Singapore is expected to experience the sharpest economic slowdown in the region, with GDP growth slowing from 3.1% in 2018 to 1.9% this year, according to ICAEW's latest Economic Insight: South-East Asia report. Similarly, economic growth across South-East Asia (SEA) region is expected to decelerate, moderating to 4.8% in 2019, due to weaker Chinese import demand, a slowdown in the global ICT cycle, and an increase in trade protectionism over the past year.
Overall GDP growth across SEA slowed to 4.6% year-on-year in Q1 2019, down from 5.3% recorded in H1 2018. This is a result of the slump in export growth across SEA economies due to weaker Chinese import demand, a slowdown in the global ICT cycle, and an increase in trade protectionism over the past year.
Similarly, the deterioration in export momentum across the region has continued into the second quarter. GDP growth across the region is expected to moderate to 4.8% this year, before further easing to 4.7% in 2020. As a small and open economy that is heavily dependent on exports, Singapore's growth will likely be the most negatively affected. Meanwhile, although growth is set to ease in Vietnam, at 6.7%, this would place it as the fastest growing SEA economy.
"We expect exports and overall economic growth to continue to come under further pressure, as the re-escalation of trade tensions between US and China is unlikely to ease any time soon," said Sian Fenner, ICAEW Economic Advisor & Oxford Economics Lead Asia Economist. "With export volumes already on the downside since the start of the year, any further increase in trade tensions between the world's two largest economies will likely see a much more prominent slowdown in regional growth."
Singapore: Growth prospects deteriorate amid challenging the export outlook
GDP growth was revised down slightly to 1.2% year-on-year in Q1 2019 from the advanced estimate of 1.3%. While sequential growth was up by 0.9% quarter-on-quarter, the details were mixed. Household spending remained resilient and non-residential and infrastructure construction was strong, however, growth has eased and demand for durable goods, such as motor vehicles, is particularly weak.
In addition, the impact of weaker global trade and US-China trade tensions are increasingly being felt. Exports were 2.1% lower than a year ago in Q1 2018, while concerns over the outlook for external demand saw investment in machinery and equipment fall and firms opting to reduce stocks. Looking ahead, the outlook for exports is weak, following more tariff hikes by the US and China.
Domestic demand to partly offset the drag on growth
Aided by more accommodative macro policies, domestic demand is likely to provide some cushion to the negative impact of weaker exports. Indeed, a sharp policy reversal by the US Federal Reserve and subdued inflation across the region have opened the door for easier monetary policy across SEA.
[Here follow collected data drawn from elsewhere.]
/-- Runs from alike states answer alike outcomes. -/
theorem run (k : Nat) : ∀ {s t : State}, Alike s t →
    OutcomeAlike (Host.Core.run core k s) (Host.Core.run core k t) := by
  induction k with
  | zero => exact fun h => .next h
  | succ k ih =>
    intro s t h
    rw [machine_run_succ core k s, machine_run_succ core k t]
    have hstep : OutcomeAlike (core.step s) (core.step t) := h.step
    generalize core.step s = o, core.step t = p at hstep ⊢
    cases hstep with
    | next hst => exact ih hst
    | fault r => exact .fault r
    | refused r => exact .refused r

end Alike

/-- An observer cannot tell alike outcomes apart: neither the traces nor the signals read the five registers. -/
theorem OutcomeAlike.observe_eq {o p : Host.Outcome State Fault Refusal} (h : OutcomeAlike o p) :
    observe o = observe p := by
  cases h with
  | next h =>
    simp only [observe, runResult, cmdReady, txtReady, msgValid, accReady, rspValid, busy,
      h.rest.fsm, h.rest.linkOpen, h.rest.wire, h.rest.respTrace]
  | fault | refused => rfl

/-- Every run from IDLE shows the same traces and signals whatever the five registers hold. -/
theorem observe_run_idle {s t : State} (h : SameRest s t) (hs : s.fsm = .idle) (k : Nat) :
    observe (Host.Core.run core k s) = observe (Host.Core.run core k t) :=
  ((h.alike_of_idle hs).run k).observe_eq

end Sys2Proof.Machine
end

section
/-! PROOFS. The traces of a run (spec/10_state.md R31, R37). -/
namespace Sys2Proof.Machine

/-- Both traces of `t` are those of `s` with entries added at the end. -/
def TracesExtend (s t : State) : Prop := s.wire <+: t.wire ∧ s.respTrace <+: t.respTrace

theorem TracesExtend.trans {s t u : State} (h : TracesExtend s t) (h' : TracesExtend t u) : TracesExtend s u :=
  ⟨h.1.trans h'.1, h.2.trans h'.2⟩

theorem tracesExtend_of_eq {s t : State} (hw : t.wire = s.wire) (hr : t.respTrace = s.respTrace) :
    TracesExtend s t := by
  simp [TracesExtend, hw, hr]

/-- The acceptance of a single command puts nothing. -/
@[simp] theorem acceptSingle_traces (n : Nibble) (ch a b : Byte) (s : State) :
    (acceptSingle n ch a b s).wire = s.wire ∧ (acceptSingle n ch a b s).respTrace = s.respTrace := by
  unfold acceptSingle
  split <;> simp

/-- The acceptance of a FRAME command puts nothing. -/
@[simp] theorem acceptFrame_traces (ch : Byte) (s : State) :
    (acceptFrame ch s).wire = s.wire ∧ (acceptFrame ch s).respTrace = s.respTrace := by
  unfold acceptFrame
  split <;> simp

/-- The accepted-count step puts nothing. -/
@[simp] theorem takeCount_traces (c : AckCount) (s : State) :
    (takeCount c s).wire = s.wire ∧ (takeCount c s).respTrace = s.respTrace := by
  unfold takeCount
  split
  · cases s.role <;> simp [continueRole]
  · simp [fail]

/-- A framer event adds at most one entry at the end of a trace. -/
theorem FramerEvent.tracesExtend {s t : State} (e : FramerEvent s t) : TracesExtend s t := by
  cases e with
  | waits => exact tracesExtend_of_eq rfl rfl
  | single => exact tracesExtend_of_eq (by simp) (by simp)
  | frame => exact tracesExtend_of_eq (by simp) (by simp)
  | illegal => exact tracesExtend_of_eq rfl rfl
  | linkClosed => exact tracesExtend_of_eq rfl rfl
  | issued => exact ⟨⟨_, rfl⟩, List.prefix_rfl⟩
  | counted => exact tracesExtend_of_eq (by simp) (by simp)
  | unit => exact tracesExtend_of_eq rfl rfl
  | textEnd => exact tracesExtend_of_eq rfl rfl
  | drained => exact tracesExtend_of_eq rfl rfl
  | drainEnd => exact tracesExtend_of_eq rfl rfl
  | responded => exact ⟨List.prefix_rfl, ⟨_, rfl⟩⟩

/-- A move of another agent leaves the traces alone, and the reset event adds its marker to both. -/
theorem applyMove_tracesExtend (m : Move) (s : State) : TracesExtend s (applyMove m s) := by
  by_cases hm : m = .assertReset
  · subst hm
    exact ⟨⟨_, rfl⟩, ⟨_, rfl⟩⟩
  · obtain ⟨-, -, -, -, -, -, hw, hr⟩ := applyMove_registers hm s
    exact tracesExtend_of_eq hw hr

/-- A step never clears or rewrites an entry of a trace (R37). -/
theorem step_tracesExtend {s t : State} (h : step s = .next t) : TracesExtend s t := by
  rcases step_cases h with ⟨-, -, e⟩ | ⟨-, rfl⟩
  · exact e.tracesExtend
  · exact applyMove_tracesExtend (nextMove s) (popMove s)

end Sys2Proof.Machine
end

section
/-! PROOFS. The statements of the family of spec/10_state.md. -/
namespace Sys2Proof.Machine

/-- In IDLE the framer is ready for a command and for nothing else (R30). -/
theorem signals_idle {s : State} (h : s.fsm = .idle) :
    cmdReady s = true ∧ busy s = false ∧ txtReady s = false ∧ msgValid s = false ∧ accReady s = false ∧
      rspValid s = false := by
  simp [cmdReady, busy, txtReady, msgValid, accReady, rspValid, h]

/-- Settles O18: the values are those of `State.reset` and `resetEvent`, and no register is read in IDLE. -/
theorem registersAfterReset : Obligations.RegistersAfterReset := by
  refine ⟨fun s t ht => ?_, resetEvent_linkOpen, fun s role ch msg unit status k => ?_⟩
  · rcases ht with rfl | rfl
    · exact ⟨rfl, rfl, rfl, rfl, rfl, rfl, signals_idle rfl⟩
    · exact ⟨rfl, rfl, rfl, rfl, rfl, rfl, signals_idle rfl⟩
  · have hrest : SameRest { resetEvent s with role := role, ch := ch, msg := msg, unit := unit, status := status }
        (resetEvent s) := rfl
    exact observe_run_idle hrest rfl k

/-- Settles O43, by the packaged induction over runs from the extension of the traces at each step. -/
theorem tracesOnlyGrow : Obligations.TracesOnlyGrow := by
  intro k s t h
  exact run_keeps (P := TracesExtend s) (fun _ _ hu hstep => hu.trans (step_tracesExtend hstep)) k s t
    (tracesExtend_of_eq rfl rfl) h

/-- Settles O38: each signal is a test of `FSM`, and `MSG_VALID` one of `LINK_OPEN` too. -/
theorem signalsAreFunctionsOfTheState : Obligations.SignalsAreFunctionsOfTheState := by
  intro s
  refine ⟨?_, ?_, ?_, ?_, ?_, ?_⟩
  · simp [cmdReady]
  · simp [txtReady]
  · simp [msgValid]
  · simp [accReady]
  · simp [rspValid]
  · simp [busy]

end Sys2Proof.Machine
end

section
/-! PROOFS. The decoder of CMD against R64's list (spec/30_encoding.md R60 to R64), and the run of an illegal word. -/
namespace Sys2Proof.Machine

/-- One of the seven rows of CMD that carry a meaning of their own (R61). -/
def NamedCommand (i : Instr) : Prop :=
  ∃ ch a b, i = .rawNoteOn ch a b ∨ i = .rawNoteOff ch a b ∨ i = .rawControlChange ch a b ∨
    i = .noteOn ch a b ∨ i = .noteOff ch a b ∨ i = .cc ch a b ∨ i = .frame ch

/-- A named command is no illegal word. -/
theorem NamedCommand.ne_illegal {i : Instr} (h : NamedCommand i) (w : CmdWord) : i ≠ .illegal w := by
  rintro rfl
  simp [NamedCommand] at h

/-- Every status kind has its named row (R62). -/
theorem namedCommand_rawOf (k : StatusKind) (ch a b : Byte) : NamedCommand (rawOf k ch a b) := by
  refine ⟨ch, a, b, ?_⟩
  cases k <;> simp [rawOf]

/-- 3 is the one value of `kind` that selects no status kind (R62). -/
theorem kindOf_eq_none_iff : ∀ k : BitVec 2, kindOf k = none ↔ k = 3#2 := by decide

/-- The opcodes of the named commands are 1 to 5 (R61). -/
theorem op_unassigned : ∀ op : BitVec 4, op ≠ 1#4 → op ≠ 2#4 → op ≠ 3#4 → op ≠ 4#4 → op ≠ 5#4 →
    op = 0#4 ∨ 6#4 ≤ op := by decide

/-- R64's five clauses as propositions. -/
theorem illegalWord_iff (w : CmdWord) : illegalWord w = true ↔
    (cmdOp w = 0#4 ∨ 6#4 ≤ cmdOp w) ∨
    cmdRsv w ≠ 0#2 ∨
    (cmdKind w = 3#2 ∧ cmdOp w = 1#4) ∨
    (cmdKind w ≠ 0#2 ∧ cmdOp w ≠ 1#4) ∨
    ((cmdA w ≠ 0#8 ∨ cmdB w ≠ 0#8) ∧ cmdOp w = 5#4) := by
  simp only [illegalWord, Bool.or_eq_true, Bool.and_eq_true, beq_iff_eq, bne_iff_ne, decide_eq_true_eq, or_assoc,
    and_comm]

/-- The decoder of CMD answers `illegal` on the listed words and a named command on every other (R63, R64). -/
theorem decodeCmd_cases (w : CmdWord) :
    (illegalWord w = true ∧ decodeCmd w = .illegal w) ∨ (illegalWord w = false ∧ NamedCommand (decodeCmd w)) := by
  unfold decodeCmd
  simp only
  split
  next hrsv => exact .inl ⟨by simp [illegalWord, hrsv], rfl⟩
  next hrsv =>
  rw [not_not] at hrsv
  split
  next hop =>
    split
    next hk =>
      rw [kindOf_eq_none_iff] at hk
      exact .inl ⟨by simp [illegalWord, hop, hk], rfl⟩
    next k hk =>
      have hkind : cmdKind w ≠ 3#2 := fun h => by simp [(kindOf_eq_none_iff _).mpr h] at hk
      exact .inr ⟨by simp [illegalWord, hrsv, hop, hkind], namedCommand_rawOf k _ _ _⟩
  next h1 =>
  split
  next hkind => exact .inl ⟨by simp [illegalWord, h1, hkind], rfl⟩
  next hkind =>
  rw [not_not] at hkind
  split
  next hop =>
    exact .inr ⟨by simp [illegalWord, hrsv, hop, hkind], cmdCh w, cmdA w, cmdB w, by simp⟩
  next h2 =>
  split
  next hop =>
    exact .inr ⟨by simp [illegalWord, hrsv, hop, hkind], cmdCh w, cmdA w, cmdB w, by simp⟩
  next h3 =>
  split
  next hop =>
    exact .inr ⟨by simp [illegalWord, hrsv, hop, hkind], cmdCh w, cmdA w, cmdB w, by simp⟩
  next h4 =>
  split
  next hop =>
    split
    next hab => exact .inl ⟨(illegalWord_iff w).mpr (.inr (.inr (.inr (.inr ⟨hab, hop⟩)))), rfl⟩
    next hab =>
      obtain ⟨ha, hb⟩ : cmdA w = 0#8 ∧ cmdB w = 0#8 := by simpa using hab
      exact .inr ⟨by simp [illegalWord, hrsv, hop, hkind, ha, hb], cmdCh w, 0#8, 0#8, by simp⟩
  next h5 => exact .inl ⟨(illegalWord_iff w).mpr (.inl (op_unassigned _ h1 h2 h3 h4 h5)), rfl⟩

/-- The decoder of CMD answers `illegal` on exactly the listed words (R64). -/
theorem decodeCmd_eq_illegal_iff (w : CmdWord) : decodeCmd w = .illegal w ↔ illegalWord w = true := by
  rcases decodeCmd_cases w with ⟨hw, hd⟩ | ⟨hw, hd⟩
  · simp only [hw, hd]
  · simp only [hw, hd.ne_illegal w, Bool.false_eq_true]

/-- In IDLE an illegal word is taken and its response is due (R64, R100). -/
theorem exec_illegal_idle {s : State} (h : s.fsm = .idle) (w : CmdWord) :
    exec (.illegal w) s = .next (acceptIllegal (takeCmd s)) := by
  simp only [exec, execIllegal, onCmd_idle h]

/-- An illegal word is answered in two steps when the host takes the response (R64, R110). -/
theorem run_illegal {s : State} {w : CmdWord} {words : List CmdWord} (hw : decodeCmd w = .illegal w)
    (hstarted : s.started = true) (hsched : s.schedule = []) (hidle : s.fsm = .idle) (hhost : s.hostReady = true)
    (hq : s.cmdOffer = w :: words) :
    Host.Core.run core 2 s = .next (respond (acceptIllegal (takeCmd s))) := by
  have accepted : step s = .next (acceptIllegal (takeCmd s)) := by
    rw [step_idleSchedule hstarted hsched, framerStep_idle hidle hq, hw, exec_illegal_idle hidle]
  have answered : step (acceptIllegal (takeCmd s)) = .next (respond (acceptIllegal (takeCmd s))) :=
    (step_idleSchedule (s := acceptIllegal (takeCmd s)) hstarted hsched).trans (framerStep_respond rfl hhost)
  rw [run_step accepted, run_step answered]
  rfl

end Sys2Proof.Machine
end

section
/-! PROOFS. The statements of the family of spec/30_encoding.md. -/
namespace Sys2Proof.Machine

/-- Settles O4: the list is that of `illegalWord`, and the run is the acceptance and the response step. -/
theorem illegalWordsAreTheListedOnes : Obligations.IllegalWordsAreTheListedOnes := by
  refine ⟨fun w => ?_, fun w hw => ?_, fun w s hidle => ?_, fun w words s hw hstarted hsched hidle hhost hq => ?_⟩
  · exact (decodeCmd_eq_illegal_iff w).trans (illegalWord_iff w)
  · rcases decodeCmd_cases w with ⟨-, hd⟩ | ⟨-, hd⟩
    · exact absurd hd hw
    · exact hd
  · exact exec_illegal_idle hidle w
  · obtain rfl : words = s.cmdOffer.tail := by rw [hq, List.tail_cons]
    exact run_illegal hw hstarted hsched hidle hhost hq

/-- Settles O5: the decoder tests bit 16, and the meaning of END does not read the item's other bits. -/
theorem textItemsDecodeByTheEndBit : Obligations.TextItemsDecodeByTheEndBit := by
  refine ⟨fun t => ?_, fun x y s => ?_⟩
  · have hend : txtEnd t = t[16] := BitVec.getLsbD_eq_getElem (by decide)
    have hunit : txtUnit t = t.extractLsb 15 0 := rfl
    unfold decodeTxt
    rw [hend, hunit]
  · have inert : ∀ z, exec (.endItem z) s = execEndItem 0#16 s := fun _ => rfl
    rw [inert x, inert y]

end Sys2Proof.Machine
end
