-- ==== Sys2Proof/Decode.lean ====
section
/-! DEFINITION. The commands that opcode_table.json spells in bits: no row of the table gives bits. -/

namespace Sys2Proof

/-- The command that a word spells by the table's bits. No row of opcode_table.json has a field or a fixed bit,
so no word spells a command. -/
def decodeTableWord (_nbits _w : Nat) : Option Instr := none

end Sys2Proof
end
In Singapore, the outlook for construction (outside of the residential sector) over the next 18 months is positive, given the continued recovery in non-residential construction and ongoing public infrastructure projects such as the North-South Corridor. However, businesses are likely to remain cautious given the weaker global trade backdrop, resulting in more subdued investments in machinery and equipment moving forward.
Against this more challenging export outlook and benign inflationary pressures, Monetary Authority of Singapore (MAS) is likely to remove some of last year's appreciation bias in its SG$NEER, a trade-weighted basket of currencies against the Singapore dollar. As such, the USD/SGD is expected to end 2019 at around 1.37, which is consistent with the SG$ moving towards the centre of its policy band.
Mark Billington, ICAEW Regional Director, Greater China and South-East Asia, said, "Renewed trade tensions between the US and China come at a time when export growth across the region is already facing a difficult external environment. With its links to China and dependence on exports, we expect Singapore to experience the sharpest slowdown in GDP growth across the region, with its economy likely to dip into recession in 2020 should external conditions further deteriorate."
Other findings in the report include:
- Vietnam's GDP to grow by 6.7% in 2019, supported by FDI and healthy domestic demand
Economic momentum moderated to 6.8% year-on-year in the first quarter of 2019, below the 7.3% increase in Q4 2018. While the rest of the SEA economies have recorded sharp falls in exports, Vietnam's merchandise exports in US$ terms were 10.4% higher than a year ago in April. Despite an increase in exports, momentum is expected to trend lower given weaker Chinese import demand and increased trade protectionism. While trade diversion from the re-escalation of US-China trade tensions may temporarily benefit Vietnam, the country is still highly exposed to China.
On the other hand, foreign direct investment (FDI) and manufacturing production are expected to remain significant drivers of growth. FDI inflows will likely remain strong over the medium term due to its close proximity to China and positive labour dynamics, including low relative wages. Vietnam's infrastructure metrics are improving and its participation in trade agreements, notably as part of ASEAN, and policies to attract foreign direct investment are also favourable.
Domestic demand will also continue to remain healthy during 2019-20 with household spending remaining solid amid stable inflation and rising incomes, while sustained tourism should support the service sector. Overall, Vietnam's GDP is forecast to grow by 6.7% this year, with a modest deceleration over 2020-21 to 6.1% per annum.